> [Directions]: Tally up how many lines in the listing below contain the string "some", and give only the total.

═══

-- ==== Sys2Proof/Certificates/Slice0/Obligations.lean ====
section
/-! DEFINITION. The statements for the provers. First the spec's own tables and formulas, written again from its
text in plain arithmetic (namespace Sys2Proof.Spec), then one `Obligations.<Name>` each. `exec` is entered after
the opcode fetch, so in a statement about `exec i s` the PC of `s` is the address of the opcode plus 1, and the
cycles `exec` charges are the rule's total less the opcode fetch's 1 (R11, R81). Operand bytes are those the
decoder read (log 4); `StepRunsTheDecodedInstruction` ties both to a step. -/

namespace Sys2Proof.Spec

open Sys2Proof.Machine

/-- The byte at an address, as the model reads one byte. -/
def cell (s : State) (a : Nat) : Byte := Memory.read s.mem a

/-- Two cells as a 16-bit number, the low byte in the first (R43). -/
def word16 (s : State) (lowCell highCell : Nat) : Nat := 256 * (cell s highCell).toNat + (cell s lowCell).toNat

/-- The effective address of each mode in plain arithmetic (R101 to R111). -/
def address : Operand → State → Word
  | .imm _, s => s.pc
  | .zp b, _ => BitVec.ofNat 16 b.toNat
  | .zpx b, s => BitVec.ofNat 16 ((b.toNat + s.x.toNat) % 256)
  | .zpy b, s => BitVec.ofNat 16 ((b.toNat + s.y.toNat) % 256)
  | .abs a, _ => a
  | .abx a, s => BitVec.ofNat 16 ((a.toNat + s.x.toNat) % 65536)
  | .aby a, s => BitVec.ofNat 16 ((a.toNat + s.y.toNat) % 65536)
  | .ind p, s => BitVec.ofNat 16 (word16 s p.toNat (p.toNat / 256 * 256 + (p.toNat % 256 + 1) % 256))
  | .izx b, s => BitVec.ofNat 16 (word16 s ((b.toNat + s.x.toNat) % 256) ((b.toNat + s.x.toNat + 1) % 256))
  | .izy b, s => BitVec.ofNat 16 ((word16 s b.toNat ((b.toNat + 1) % 256) + s.y.toNat) % 65536)

/-- The base an index is added to, in the modes that charge for a page crossing (R106, R110, R111). -/
def base : Operand → State → Nat
  | .abx a, _ | .aby a, _ => a.toNat
  | .izy b, s => word16 s b.toNat ((b.toNat + 1) % 256)
  | o, s => (address o s).toNat

/-- "crossing a page means the high byte changes" (R12, R107). -/
def crosses (o : Operand) (s : State) : Bool := decide ((address o s).toNat / 256 ≠ base o s / 256)

/-- Operand bytes of each mode (R115). -/
def operandBytes : Operand → Nat
  | .imm _ | .zp _ | .zpx _ | .zpy _ | .izx _ | .izy _ => 1
  | .abs _ | .abx _ | .aby _ | .ind _ => 2

/-- The index charge: one cycle if the instruction writes or the page is crossed (R107). -/
def charge (w : Bool) (o : Operand) (s : State) : Nat := if w || crosses o s then 1 else 0

/-- The resolver cycles of the table of R115. -/
def resolverCycles (w : Bool) (o : Operand) (s : State) : Nat :=
  match o with
  | .imm _ => 0
  | .zp _ => 1
  | .zpx _ | .zpy _ => 2
  | .abs _ => 2
  | .abx _ | .aby _ => 2 + charge w o s
  | .ind _ => 4
  | .izx _ => 4
  | .izy _ => 3 + charge w o s

/-- The cycle totals of the instructions that read their operand (R120, R121, R122, R140, R150). -/
def readTotal (o : Operand) (s : State) : Nat :=
  match o with
  | .imm _ => 2
  | .zp _ => 3
  | .zpx _ | .zpy _ => 4
  | .abs _ => 4
  | .abx _ | .aby _ => if crosses o s then 5 else 4
  | .ind _ => 6
  | .izx _ => 6
  | .izy _ => if crosses o s then 6 else 5

/-- The cycle totals of the stores (R123, R124, R125); no store has IMM or IND. -/
def storeTotal : Operand → Nat
  | .imm _ => 2
  | .zp _ => 3
  | .zpx _ | .zpy _ => 4
  | .abs _ => 4
  | .abx _ | .aby _ => 5
  | .ind _ => 6
  | .izx _ | .izy _ => 6

/-- The cycle totals of the read-modify-write instructions on memory (R160); they have ZP, ZPX, ABS, ABX. -/
def rmwTotal : Operand → Nat
  | .zp _ => 5
  | .abx _ => 7
  | _ => 6

/-- The operand byte: the immediate byte itself, or the cell at the effective address. -/
def operandByte (o : Operand) (s : State) : Byte :=
  match o with
  | .imm v => v
  | _ => cell s (address o s).toNat

/-- PC past so many operand bytes, and so many cycles charged; everything else as it was. -/
def advance (s : State) (bytes cycles : Nat) : State :=
  { s with pc := s.pc + BitVec.ofNat 16 bytes, cyc := s.cyc + cycles }

/-- After an instruction that reads its operand: PC past the operand, its total less the opcode fetch charged. -/
def afterRead (o : Operand) (s : State) : State := advance s (operandBytes o) (readTotal o s - 1)

/-- N is bit 7 of the result, Z says it is zero (R10, R25). -/
def withNZ (f : Flags) (v : Byte) : Flags := { f with n := decide (128 ≤ v.toNat), z := decide (v.toNat = 0) }

/-- A compare's flags: C is the unsigned comparison, N and Z are of the 8-bit difference (R142). -/
def compared (f : Flags) (r m : Byte) : Flags :=
  { withNZ f (BitVec.ofNat 8 ((r.toNat + 256 - m.toNat) % 256)) with c := decide (m.toNat ≤ r.toNat) }

/-- AC, X, Y and SP are the same. -/
def sameRegisters (s t : State) : Prop := t.ac = s.ac ∧ t.x = s.x ∧ t.y = s.y ∧ t.sp = s.sp

/-- Every byte of memory reads the same. -/
def sameMemory (s t : State) : Prop := ∀ n, cell t n = cell s n

/-- One byte of memory is `v`, every other reads as before. -/
def wroteOne (s t : State) (a : Nat) (v : Byte) : Prop := cell t a = v ∧ ∀ n, n ≠ a → cell t n = cell s n

/-- The same bytes in the stack page, 0x0100 to 0x01FF. -/
def sameStackPage (s t : State) : Prop := ∀ n, 256 ≤ n → n < 512 → cell t n = cell s n

/-- The cell of a stack pointer, in page 1 (R23). -/
def stackCell (sp : Byte) : Nat := 256 + sp.toNat

/-- One bus access at an address: a read, or a write of a byte (R41). -/
def access (s : State) : Word × Option Byte → State
  | (a, none) => (s.memRead a).2
  | (a, some v) => s.memWrite a v

/-- The byte of the last write to `b` in a sequence of accesses; none where nothing writes it. -/
def latestWrite (b : Word) : List (Word × Option Byte) → Option Byte
  | [] => none
  | (a, v) :: rest =>
    match latestWrite b rest with
    | some later => some later
    | none => if a = b then v else none

/-- An instruction with an operand form, beside the opcode the spec gives it. -/
structure Row where
  opcode  : Byte
  instr   : Instr
  operand : Operand
  deriving DecidableEq, Repr

/-- The modes and opcodes of LDA with an effective address (R120). -/
def ldaRows (b : Byte) (a : Word) : List Row :=
  [⟨0xA9, .ldaImm b, .imm b⟩, ⟨0xA5, .ldaZp b, .zp b⟩, ⟨0xB5, .ldaZpx b, .zpx b⟩, ⟨0xAD, .ldaAbs a, .abs a⟩,
   ⟨0xBD, .ldaAbx a, .abx a⟩, ⟨0xB9, .ldaAby a, .aby a⟩, ⟨0xA1, .ldaIzx b, .izx b⟩, ⟨0xB1, .ldaIzy b, .izy b⟩]
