-- ==== Sys2Proof/Laws/Operands.lean ====
section
/-! SUPPORT. What the shared operations can do, said once: a resolver changes PC and CYC alone (R100); reading
an operand changes nothing more; a store and a read-modify-write write one byte at the resolved address; a
branch changes PC and CYC alone; the trap entry pushes three bytes. Later proofs cite these. -/

namespace Sys2Proof.Machine

/-- Only PC and CYC differ. -/
def pcCycOnly (s t : State) : Prop := ∃ p c, t = { s with pc := p, cyc := c }

theorem pcCycOnly_refl (s : State) : pcCycOnly s s := ⟨s.pc, s.cyc, rfl⟩

theorem pcCycOnly_trans {s t u : State} : pcCycOnly s t → pcCycOnly t u → pcCycOnly s u := by
  rintro ⟨p, c, rfl⟩ ⟨q, d, rfl⟩; exact ⟨q, d, rfl⟩

theorem tick_pcCycOnly (s : State) (n : Nat) : pcCycOnly s (s.tick n) := ⟨_, _, rfl⟩
theorem consume_pcCycOnly (s : State) : pcCycOnly s s.consume := ⟨_, _, rfl⟩

theorem indexCharge_pcCycOnly (s : State) (base ea : Word) (w : Bool) : pcCycOnly s (s.indexCharge base ea w) := by
  unfold State.indexCharge; split
  · exact tick_pcCycOnly s 1
  · exact pcCycOnly_refl s

/-- A resolver changes only PC and CYC (R100). -/
theorem resolve_pcCycOnly (w : Bool) (o : Operand) (s : State) : pcCycOnly s (resolve w o s).2 := by
  cases o with
  | abx a => exact pcCycOnly_trans ⟨_, _, rfl⟩ (indexCharge_pcCycOnly s.consume.consume _ _ w)
  | aby a => exact pcCycOnly_trans ⟨_, _, rfl⟩ (indexCharge_pcCycOnly s.consume.consume _ _ w)
  | izy b => exact pcCycOnly_trans ⟨_, _, rfl⟩ (indexCharge_pcCycOnly ((s.consume.tick 1).tick 1) _ _ w)
  | _ => exact ⟨_, _, rfl⟩

@[simp] theorem resolve_ac (w : Bool) (o : Operand) (s : State) : (resolve w o s).2.ac = s.ac := by
  obtain ⟨p, c, h⟩ := resolve_pcCycOnly w o s; rw [h]
@[simp] theorem resolve_x (w : Bool) (o : Operand) (s : State) : (resolve w o s).2.x = s.x := by
  obtain ⟨p, c, h⟩ := resolve_pcCycOnly w o s; rw [h]
@[simp] theorem resolve_y (w : Bool) (o : Operand) (s : State) : (resolve w o s).2.y = s.y := by
  obtain ⟨p, c, h⟩ := resolve_pcCycOnly w o s; rw [h]
@[simp] theorem resolve_sp (w : Bool) (o : Operand) (s : State) : (resolve w o s).2.sp = s.sp := by
  obtain ⟨p, c, h⟩ := resolve_pcCycOnly w o s; rw [h]
@[simp] theorem resolve_sr (w : Bool) (o : Operand) (s : State) : (resolve w o s).2.sr = s.sr := by
  obtain ⟨p, c, h⟩ := resolve_pcCycOnly w o s; rw [h]
@[simp] theorem resolve_mem (w : Bool) (o : Operand) (s : State) : (resolve w o s).2.mem = s.mem := by
  obtain ⟨p, c, h⟩ := resolve_pcCycOnly w o s; rw [h]

/-- Whether the caller writes changes the charge, never the address (R107). -/
theorem resolve_address_write (o : Operand) (s : State) : (resolve true o s).1 = (resolve false o s).1 := by
  cases o <;> rfl

theorem readOperand_state (o : Operand) (s : State) : (readOperand o s).2 = (resolve false o s).2.tick 1 := by
  cases o <;> rfl

theorem readOperand_value (o : Operand) (s : State) :
    (readOperand o s).1 = (match o with | .imm v => v | _ => Memory.read s.mem (resolve false o s).1.toNat) := by
  cases o <;> simp [readOperand]

theorem readOperand_pcCycOnly (o : Operand) (s : State) : pcCycOnly s (readOperand o s).2 := by
  rw [readOperand_state]; exact pcCycOnly_trans (resolve_pcCycOnly false o s) (tick_pcCycOnly _ 1)

@[simp] theorem readOperand_ac (o : Operand) (s : State) : (readOperand o s).2.ac = s.ac := by simp [readOperand_state]
@[simp] theorem readOperand_x (o : Operand) (s : State) : (readOperand o s).2.x = s.x := by simp [readOperand_state]
@[simp] theorem readOperand_y (o : Operand) (s : State) : (readOperand o s).2.y = s.y := by simp [readOperand_state]
@[simp] theorem readOperand_sp (o : Operand) (s : State) : (readOperand o s).2.sp = s.sp := by simp [readOperand_state]
@[simp] theorem readOperand_sr (o : Operand) (s : State) : (readOperand o s).2.sr = s.sr := by simp [readOperand_state]
@[simp] theorem readOperand_mem (o : Operand) (s : State) : (readOperand o s).2.mem = s.mem := by simp [readOperand_state]

/-- A store writes one byte at the resolved address and changes nothing else but PC and CYC. -/
theorem storeOperand_eq (o : Operand) (v : Byte) (s : State) :
    storeOperand o v s = { s with
      pc := (resolve true o s).2.pc
      cyc := (resolve true o s).2.cyc + 1
      mem := Memory.write s.mem (resolve true o s).1.toNat v } := by
  apply State.ext_fields <;> simp [storeOperand]

/-- A read-modify-write writes one byte at the resolved address and the flags of the modify. -/
theorem rmwMem_eq (f : Modify) (o : Operand) (s : State) :
    rmwMem f o s = { s with
      pc := (resolve true o s).2.pc
      cyc := (resolve true o s).2.cyc + 3
      sr := s.sr.afterModify (f (Memory.read s.mem (resolve true o s).1.toNat) s.sr.c).1
              (f (Memory.read s.mem (resolve true o s).1.toNat) s.sr.c).2
      mem := Memory.write s.mem (resolve true o s).1.toNat
              (f (Memory.read s.mem (resolve true o s).1.toNat) s.sr.c).1 } := by
  apply State.ext_fields <;> simp [rmwMem]

/-- A branch changes only PC and CYC (R112). -/
theorem branch_pcCycOnly (taken : Bool) (d : Byte) (s : State) : pcCycOnly s (branch taken d s) := by
  simp only [branch]
  split
  · split <;> exact ⟨_, _, rfl⟩
  · exact ⟨_, _, rfl⟩

/-- A stack location, as a number: 256 plus SP. -/
theorem stackAddr_toNat (sp : Byte) : (stackAddr sp).toNat = 256 + sp.toNat := by
  have := sp.isLt
  simp [stackAddr, zext16, BitVec.toNat_add]
  omega

/-- A push leaves every cell outside page 1 alone. -/
theorem read_push_other (s : State) (v : Byte) {n : Nat} (h : 512 ≤ n) :
    Memory.read (s.push v).mem n = Memory.read s.mem n := by
  rw [push_mem, Memory.read_write_other]
  rw [stackAddr_toNat]; have := s.sp.isLt; omega

/-- The trap entry (R214), field by field. The vector lies outside the stack page, so the pushes leave it. -/
theorem trapEntry_eq (s : State) :
    s.trapEntry = { s with
      pc := join (Memory.read s.mem 0xFFFF) (Memory.read s.mem 0xFFFE)
      sp := s.sp - 1 - 1 - 1
      sr := { s.sr with b := true }
      cyc := s.cyc + 6
      mem := Memory.write (Memory.write (Memory.write s.mem (stackAddr s.sp).toNat (hi s.pc))
              (stackAddr (s.sp - 1)).toNat (lo s.pc)) (stackAddr (s.sp - 1 - 1)).toNat
              (Flags.flatten { s.sr with b := true }) } := by
  have hv : ∀ n, 512 ≤ n → Memory.read s.trapEntry.mem n = Memory.read s.mem n := by
    intro n h
    simp only [State.trapEntry, memRead_state, tick_mem, read_push_other _ _ h]
  have h := (⟨hv 0xFFFF (by decide), hv 0xFFFE (by decide)⟩ : _ ∧ _)
  rw [← h.1, ← h.2]
  apply State.ext_fields <;> simp [State.trapEntry, brkVector]

/-- The trap return (R215), field by field. -/
theorem trapReturn_eq (s : State) :
    s.trapReturn = { s with
      pc := join (Memory.read s.mem (stackAddr (s.sp + 1 + 1 + 1)).toNat) (Memory.read s.mem (stackAddr (s.sp + 1 + 1)).toNat)
      sp := s.sp + 1 + 1 + 1
      sr := Flags.unflatten (Memory.read s.mem (stackAddr (s.sp + 1)).toNat)
      cyc := s.cyc + 5 } := by
  apply State.ext_fields <;> simp [State.trapReturn]

end Sys2Proof.Machine
end

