theorem stxRows_run (b : Byte) (a : Word) : ∀ row ∈ stxRows b a, row.Runs stx := by
  simp only [stxRows, List.forall_mem_cons]
  exact ⟨⟨rfl, exec_stxZp b⟩, ⟨rfl, exec_stxZpy b⟩, ⟨rfl, exec_stxAbs a⟩, List.forall_mem_nil _⟩

theorem styRows_run (b : Byte) (a : Word) : ∀ row ∈ styRows b a, row.Runs sty := by
  simp only [styRows, List.forall_mem_cons]
  exact ⟨⟨rfl, exec_styZp b⟩, ⟨rfl, exec_styZpx b⟩, ⟨rfl, exec_styAbs a⟩, List.forall_mem_nil _⟩

/-- The opcode fetch, the resolver of a write instruction and the write make the total (R115, R123). -/
theorem resolverCycles_store (o : Operand) (s : State) : resolverCycles true o s + 2 = storeTotal o := by
  cases o <;> rfl

theorem wroteOne_of_mem_eq {s t : State} {a : Nat} {v : Byte} (h : t.mem = Memory.write s.mem a v) :
    wroteOne s t a v := by
  refine ⟨?_, fun n hn => ?_⟩
  · rw [cell, h, Memory.read_write_same]
  · rw [cell, h, Memory.read_write_other _ _ hn, cell]

/-- What a store does: one byte at the address of a write instruction, PC past the operand, the cycles of the rule. -/
theorem storeOperand_effect (o : Operand) (v : Byte) (s : State) :
    let t := storeOperand o v s
    wroteOne s t (resolve true o s).1.toNat v ∧ sameRegisters s t ∧ t.sr = s.sr ∧
      t.pc = s.pc + BitVec.ofNat 16 (operandBytes o) ∧ t.cyc + 1 = s.cyc + storeTotal o := by
  have hcyc : (resolve true o s).2.cyc = s.cyc + resolverCycles true o s := by rw [resolve_state, advance]
  have htotal := resolverCycles_store o s
  rw [storeOperand_eq]
  refine ⟨wroteOne_of_mem_eq rfl, ⟨rfl, rfl, rfl, rfl⟩, rfl, resolve_pc true o s, ?_⟩
  dsimp only
  omega

/-- Settles O23: each row is its mnemonic on the row's operand, and that is a store of its register. -/
theorem storesWriteOneByte : Obligations.StoresWriteOneByte := by
  intro b a s
  refine ⟨fun row hrow => ?_, fun row hrow => ?_, fun row hrow => ?_⟩
  · obtain ⟨hop, hexec⟩ := staRows_run b a row hrow
    exact ⟨hop, sta row.operand s, hexec s, storeOperand_effect row.operand s.ac s⟩
  · obtain ⟨hop, hexec⟩ := stxRows_run b a row hrow
    exact ⟨hop, stx row.operand s, hexec s, storeOperand_effect row.operand s.x s⟩
  · obtain ⟨hop, hexec⟩ := styRows_run b a row hrow
    exact ⟨hop, sty row.operand s, hexec s, storeOperand_effect row.operand s.y s⟩

end Sys2Proof.Spec
end

section
/-! PROOFS. The register transfers (R126 to R131). -/

namespace Sys2Proof.Spec
open Sys2Proof.Machine

/-- Settles O24: each arm is its transfer, with no operand byte for PC to pass. -/
theorem transfersCopyARegister : Obligations.TransfersCopyARegister := by
  intro s
  simp only [advance_zero, ← setNZ_eq_withNZ]
  exact ⟨⟨rfl, exec_tax s⟩, ⟨rfl, exec_tay s⟩, ⟨rfl, exec_txa s⟩, ⟨rfl, exec_tya s⟩, ⟨rfl, exec_tsx s⟩,
    ⟨rfl, exec_txs s⟩⟩

end Sys2Proof.Spec
end

section
/-! PROOFS. ADC and SBC (R140, R141): the 9-bit sum as a natural number, SBC as ADC's circuit on the complemented
operand, and the overflow flag as a statement about signed numbers (R145). -/

namespace Sys2Proof.Spec
open Sys2Proof.Machine

/-- Nine bits are enough: the sum does not wrap (R140). -/
theorem sum9_toNat (a m : Byte) (cin : Bool) : (sum9 a m cin).toNat = a.toNat + m.toNat + cin.toNat := by
  have hcin : cin.toNat ≤ 1 := Bool.toNat_le cin
  simp only [sum9, BitVec.toNat_add, BitVec.toNat_setWidth, BitVec.toNat_ofBool]
  omega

═══

> [Response below]: 2